** REQUIREMENT **
Copy each line below holding "owesRevert".

(THE RECORDS Opens)

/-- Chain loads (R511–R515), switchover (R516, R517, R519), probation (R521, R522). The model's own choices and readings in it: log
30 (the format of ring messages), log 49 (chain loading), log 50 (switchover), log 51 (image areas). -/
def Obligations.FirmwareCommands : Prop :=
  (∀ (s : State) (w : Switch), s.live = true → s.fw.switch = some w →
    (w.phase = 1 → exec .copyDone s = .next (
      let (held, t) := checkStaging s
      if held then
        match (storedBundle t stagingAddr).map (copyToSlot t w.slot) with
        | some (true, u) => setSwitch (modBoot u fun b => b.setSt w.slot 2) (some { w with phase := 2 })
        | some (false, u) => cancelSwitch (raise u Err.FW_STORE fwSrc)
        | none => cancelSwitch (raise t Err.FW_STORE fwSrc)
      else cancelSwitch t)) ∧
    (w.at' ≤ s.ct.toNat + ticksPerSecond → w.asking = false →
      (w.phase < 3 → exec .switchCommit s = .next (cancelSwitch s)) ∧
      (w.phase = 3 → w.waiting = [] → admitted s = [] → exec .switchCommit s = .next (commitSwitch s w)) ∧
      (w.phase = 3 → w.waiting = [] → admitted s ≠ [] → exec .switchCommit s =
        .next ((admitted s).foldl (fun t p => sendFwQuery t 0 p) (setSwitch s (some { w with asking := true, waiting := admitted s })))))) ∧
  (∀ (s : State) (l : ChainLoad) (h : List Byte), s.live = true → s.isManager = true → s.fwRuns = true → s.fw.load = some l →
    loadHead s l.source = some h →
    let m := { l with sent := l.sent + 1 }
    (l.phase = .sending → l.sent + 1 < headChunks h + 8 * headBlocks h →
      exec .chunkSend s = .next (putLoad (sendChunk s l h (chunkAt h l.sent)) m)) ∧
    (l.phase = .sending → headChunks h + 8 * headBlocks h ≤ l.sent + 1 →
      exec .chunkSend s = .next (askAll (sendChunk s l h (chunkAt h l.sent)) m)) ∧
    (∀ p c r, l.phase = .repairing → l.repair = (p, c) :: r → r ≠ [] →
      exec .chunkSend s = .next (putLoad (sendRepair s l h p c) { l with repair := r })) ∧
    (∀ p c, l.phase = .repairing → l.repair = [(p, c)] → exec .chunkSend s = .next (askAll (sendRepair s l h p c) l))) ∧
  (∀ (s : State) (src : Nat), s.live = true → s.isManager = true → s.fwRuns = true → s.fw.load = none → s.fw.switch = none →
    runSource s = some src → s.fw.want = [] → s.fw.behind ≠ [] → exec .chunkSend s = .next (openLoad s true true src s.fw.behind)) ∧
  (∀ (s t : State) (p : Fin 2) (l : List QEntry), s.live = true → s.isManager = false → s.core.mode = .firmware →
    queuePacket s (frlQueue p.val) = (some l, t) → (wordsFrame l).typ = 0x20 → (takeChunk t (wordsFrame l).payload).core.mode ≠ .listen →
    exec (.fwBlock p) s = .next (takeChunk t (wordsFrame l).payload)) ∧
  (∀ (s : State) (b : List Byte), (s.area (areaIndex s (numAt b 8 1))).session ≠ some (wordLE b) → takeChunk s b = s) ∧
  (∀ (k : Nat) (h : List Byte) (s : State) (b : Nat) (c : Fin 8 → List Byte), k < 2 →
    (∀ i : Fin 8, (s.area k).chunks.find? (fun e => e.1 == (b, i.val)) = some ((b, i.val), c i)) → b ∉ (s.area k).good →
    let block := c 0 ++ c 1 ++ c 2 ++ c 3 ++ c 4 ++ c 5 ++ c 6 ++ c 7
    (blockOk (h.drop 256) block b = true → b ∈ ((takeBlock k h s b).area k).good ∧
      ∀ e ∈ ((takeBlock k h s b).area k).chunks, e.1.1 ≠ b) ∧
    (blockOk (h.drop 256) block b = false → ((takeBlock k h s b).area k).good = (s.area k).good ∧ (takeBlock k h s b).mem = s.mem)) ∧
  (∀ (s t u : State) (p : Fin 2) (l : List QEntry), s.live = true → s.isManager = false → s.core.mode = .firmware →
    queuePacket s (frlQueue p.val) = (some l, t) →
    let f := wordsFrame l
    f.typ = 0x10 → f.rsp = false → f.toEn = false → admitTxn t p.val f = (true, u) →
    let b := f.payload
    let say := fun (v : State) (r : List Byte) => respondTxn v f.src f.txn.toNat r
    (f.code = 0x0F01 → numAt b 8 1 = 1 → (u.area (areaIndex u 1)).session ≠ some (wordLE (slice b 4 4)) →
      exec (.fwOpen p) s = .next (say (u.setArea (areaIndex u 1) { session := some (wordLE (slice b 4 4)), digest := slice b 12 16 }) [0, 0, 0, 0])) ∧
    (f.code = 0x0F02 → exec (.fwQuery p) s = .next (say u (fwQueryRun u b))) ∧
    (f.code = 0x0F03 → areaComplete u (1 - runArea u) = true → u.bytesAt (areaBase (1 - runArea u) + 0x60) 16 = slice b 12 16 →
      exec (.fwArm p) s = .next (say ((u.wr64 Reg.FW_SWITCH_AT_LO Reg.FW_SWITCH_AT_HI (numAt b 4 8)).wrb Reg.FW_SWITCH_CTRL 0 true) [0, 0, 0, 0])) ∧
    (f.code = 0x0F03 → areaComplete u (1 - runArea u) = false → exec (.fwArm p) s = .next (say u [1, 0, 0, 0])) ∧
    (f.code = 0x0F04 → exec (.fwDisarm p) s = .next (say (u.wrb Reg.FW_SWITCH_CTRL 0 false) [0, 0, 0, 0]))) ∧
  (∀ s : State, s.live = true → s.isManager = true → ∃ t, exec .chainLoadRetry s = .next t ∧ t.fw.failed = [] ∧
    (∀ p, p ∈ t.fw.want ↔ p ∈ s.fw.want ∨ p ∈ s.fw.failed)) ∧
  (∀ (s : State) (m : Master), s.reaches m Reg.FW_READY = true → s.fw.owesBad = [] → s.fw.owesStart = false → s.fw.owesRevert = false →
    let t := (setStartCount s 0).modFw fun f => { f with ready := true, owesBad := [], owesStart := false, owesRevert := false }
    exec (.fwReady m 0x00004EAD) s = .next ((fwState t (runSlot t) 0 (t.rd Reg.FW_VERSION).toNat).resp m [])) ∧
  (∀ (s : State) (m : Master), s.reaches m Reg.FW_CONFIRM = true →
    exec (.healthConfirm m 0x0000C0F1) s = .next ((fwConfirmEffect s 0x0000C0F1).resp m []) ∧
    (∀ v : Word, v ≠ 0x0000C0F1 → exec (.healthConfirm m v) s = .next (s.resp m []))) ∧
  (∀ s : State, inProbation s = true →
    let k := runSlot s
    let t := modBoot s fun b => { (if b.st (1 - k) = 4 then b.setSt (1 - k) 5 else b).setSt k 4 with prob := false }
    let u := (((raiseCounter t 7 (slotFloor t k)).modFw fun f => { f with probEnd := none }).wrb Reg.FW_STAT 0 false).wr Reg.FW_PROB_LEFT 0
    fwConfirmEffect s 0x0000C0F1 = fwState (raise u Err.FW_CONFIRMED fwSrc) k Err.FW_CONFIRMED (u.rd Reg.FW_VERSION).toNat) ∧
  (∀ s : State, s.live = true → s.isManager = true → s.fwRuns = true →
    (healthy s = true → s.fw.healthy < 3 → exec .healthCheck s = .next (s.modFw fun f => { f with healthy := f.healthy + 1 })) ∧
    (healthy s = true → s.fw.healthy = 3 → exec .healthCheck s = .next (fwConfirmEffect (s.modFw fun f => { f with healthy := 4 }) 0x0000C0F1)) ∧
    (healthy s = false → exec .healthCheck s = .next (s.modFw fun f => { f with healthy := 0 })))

(THE RECORDS Closes)
(THE RECORDS Opens)

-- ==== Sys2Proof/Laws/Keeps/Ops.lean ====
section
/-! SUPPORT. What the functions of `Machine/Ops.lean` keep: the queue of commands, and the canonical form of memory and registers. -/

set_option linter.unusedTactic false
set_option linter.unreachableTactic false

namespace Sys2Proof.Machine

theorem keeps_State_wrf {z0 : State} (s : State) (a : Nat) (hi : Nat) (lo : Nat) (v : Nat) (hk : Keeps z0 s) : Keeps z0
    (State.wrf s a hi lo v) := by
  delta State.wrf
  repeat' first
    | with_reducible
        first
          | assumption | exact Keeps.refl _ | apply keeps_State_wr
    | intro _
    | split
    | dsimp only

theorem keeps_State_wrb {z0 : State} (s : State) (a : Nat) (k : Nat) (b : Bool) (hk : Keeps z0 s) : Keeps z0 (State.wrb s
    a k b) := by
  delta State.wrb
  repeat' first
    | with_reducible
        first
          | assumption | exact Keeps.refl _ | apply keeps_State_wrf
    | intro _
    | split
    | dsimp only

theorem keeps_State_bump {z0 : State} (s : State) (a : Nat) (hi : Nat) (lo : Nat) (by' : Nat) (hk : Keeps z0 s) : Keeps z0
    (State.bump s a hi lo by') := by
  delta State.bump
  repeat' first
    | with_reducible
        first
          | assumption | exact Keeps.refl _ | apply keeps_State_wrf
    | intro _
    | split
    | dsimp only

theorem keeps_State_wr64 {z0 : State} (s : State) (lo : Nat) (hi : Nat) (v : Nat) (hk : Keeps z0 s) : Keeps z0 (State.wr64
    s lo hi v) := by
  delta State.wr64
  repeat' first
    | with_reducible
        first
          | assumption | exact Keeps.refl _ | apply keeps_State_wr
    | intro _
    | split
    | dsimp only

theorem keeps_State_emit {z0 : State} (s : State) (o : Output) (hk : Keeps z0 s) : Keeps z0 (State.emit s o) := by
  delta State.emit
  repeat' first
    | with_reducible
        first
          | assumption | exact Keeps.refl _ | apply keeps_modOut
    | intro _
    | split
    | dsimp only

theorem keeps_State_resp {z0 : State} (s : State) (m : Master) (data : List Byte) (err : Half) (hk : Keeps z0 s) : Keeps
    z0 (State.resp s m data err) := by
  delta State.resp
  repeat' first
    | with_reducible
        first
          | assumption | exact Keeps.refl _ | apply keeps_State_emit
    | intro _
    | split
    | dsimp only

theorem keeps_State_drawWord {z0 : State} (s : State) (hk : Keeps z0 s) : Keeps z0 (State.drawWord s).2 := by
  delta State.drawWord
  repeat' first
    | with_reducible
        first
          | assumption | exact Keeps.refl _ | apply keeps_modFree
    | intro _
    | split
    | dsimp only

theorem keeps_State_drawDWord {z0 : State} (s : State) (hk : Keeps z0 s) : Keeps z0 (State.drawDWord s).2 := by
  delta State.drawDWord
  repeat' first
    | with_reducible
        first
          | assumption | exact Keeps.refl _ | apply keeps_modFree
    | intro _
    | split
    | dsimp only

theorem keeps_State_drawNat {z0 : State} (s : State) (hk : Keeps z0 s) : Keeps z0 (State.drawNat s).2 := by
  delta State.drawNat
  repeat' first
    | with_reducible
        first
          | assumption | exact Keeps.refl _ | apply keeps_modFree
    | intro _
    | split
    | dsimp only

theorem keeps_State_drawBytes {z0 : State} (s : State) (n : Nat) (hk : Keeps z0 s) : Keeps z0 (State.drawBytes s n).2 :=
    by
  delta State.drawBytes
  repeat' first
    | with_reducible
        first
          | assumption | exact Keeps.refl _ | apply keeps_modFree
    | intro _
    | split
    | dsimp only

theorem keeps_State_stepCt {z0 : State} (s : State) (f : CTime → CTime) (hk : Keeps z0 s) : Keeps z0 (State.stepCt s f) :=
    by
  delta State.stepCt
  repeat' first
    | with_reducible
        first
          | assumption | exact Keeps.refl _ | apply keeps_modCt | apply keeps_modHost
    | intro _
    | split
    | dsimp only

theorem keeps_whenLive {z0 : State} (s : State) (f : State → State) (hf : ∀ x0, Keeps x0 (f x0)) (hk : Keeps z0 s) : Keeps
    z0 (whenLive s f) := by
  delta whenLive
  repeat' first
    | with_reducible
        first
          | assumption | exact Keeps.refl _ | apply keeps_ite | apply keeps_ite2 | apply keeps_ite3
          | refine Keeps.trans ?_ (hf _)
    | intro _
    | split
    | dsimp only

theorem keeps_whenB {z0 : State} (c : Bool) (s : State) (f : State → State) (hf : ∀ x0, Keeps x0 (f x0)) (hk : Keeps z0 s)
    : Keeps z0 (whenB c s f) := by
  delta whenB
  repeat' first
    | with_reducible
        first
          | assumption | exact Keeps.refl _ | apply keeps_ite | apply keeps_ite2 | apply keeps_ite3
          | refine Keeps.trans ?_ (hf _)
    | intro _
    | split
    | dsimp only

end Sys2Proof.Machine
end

(THE RECORDS Closes)

** EXERCISE SOLUTION **
  (∀ (s : State) (m : Master), s.reaches m Reg.FW_READY = true → s.fw.owesBad = [] → s.fw.owesStart = false → s.fw.owesRevert = false →
    let t := (setStartCount s 0).modFw fun f => { f with ready := true, owesBad := [], owesStart := false, owesRevert := false }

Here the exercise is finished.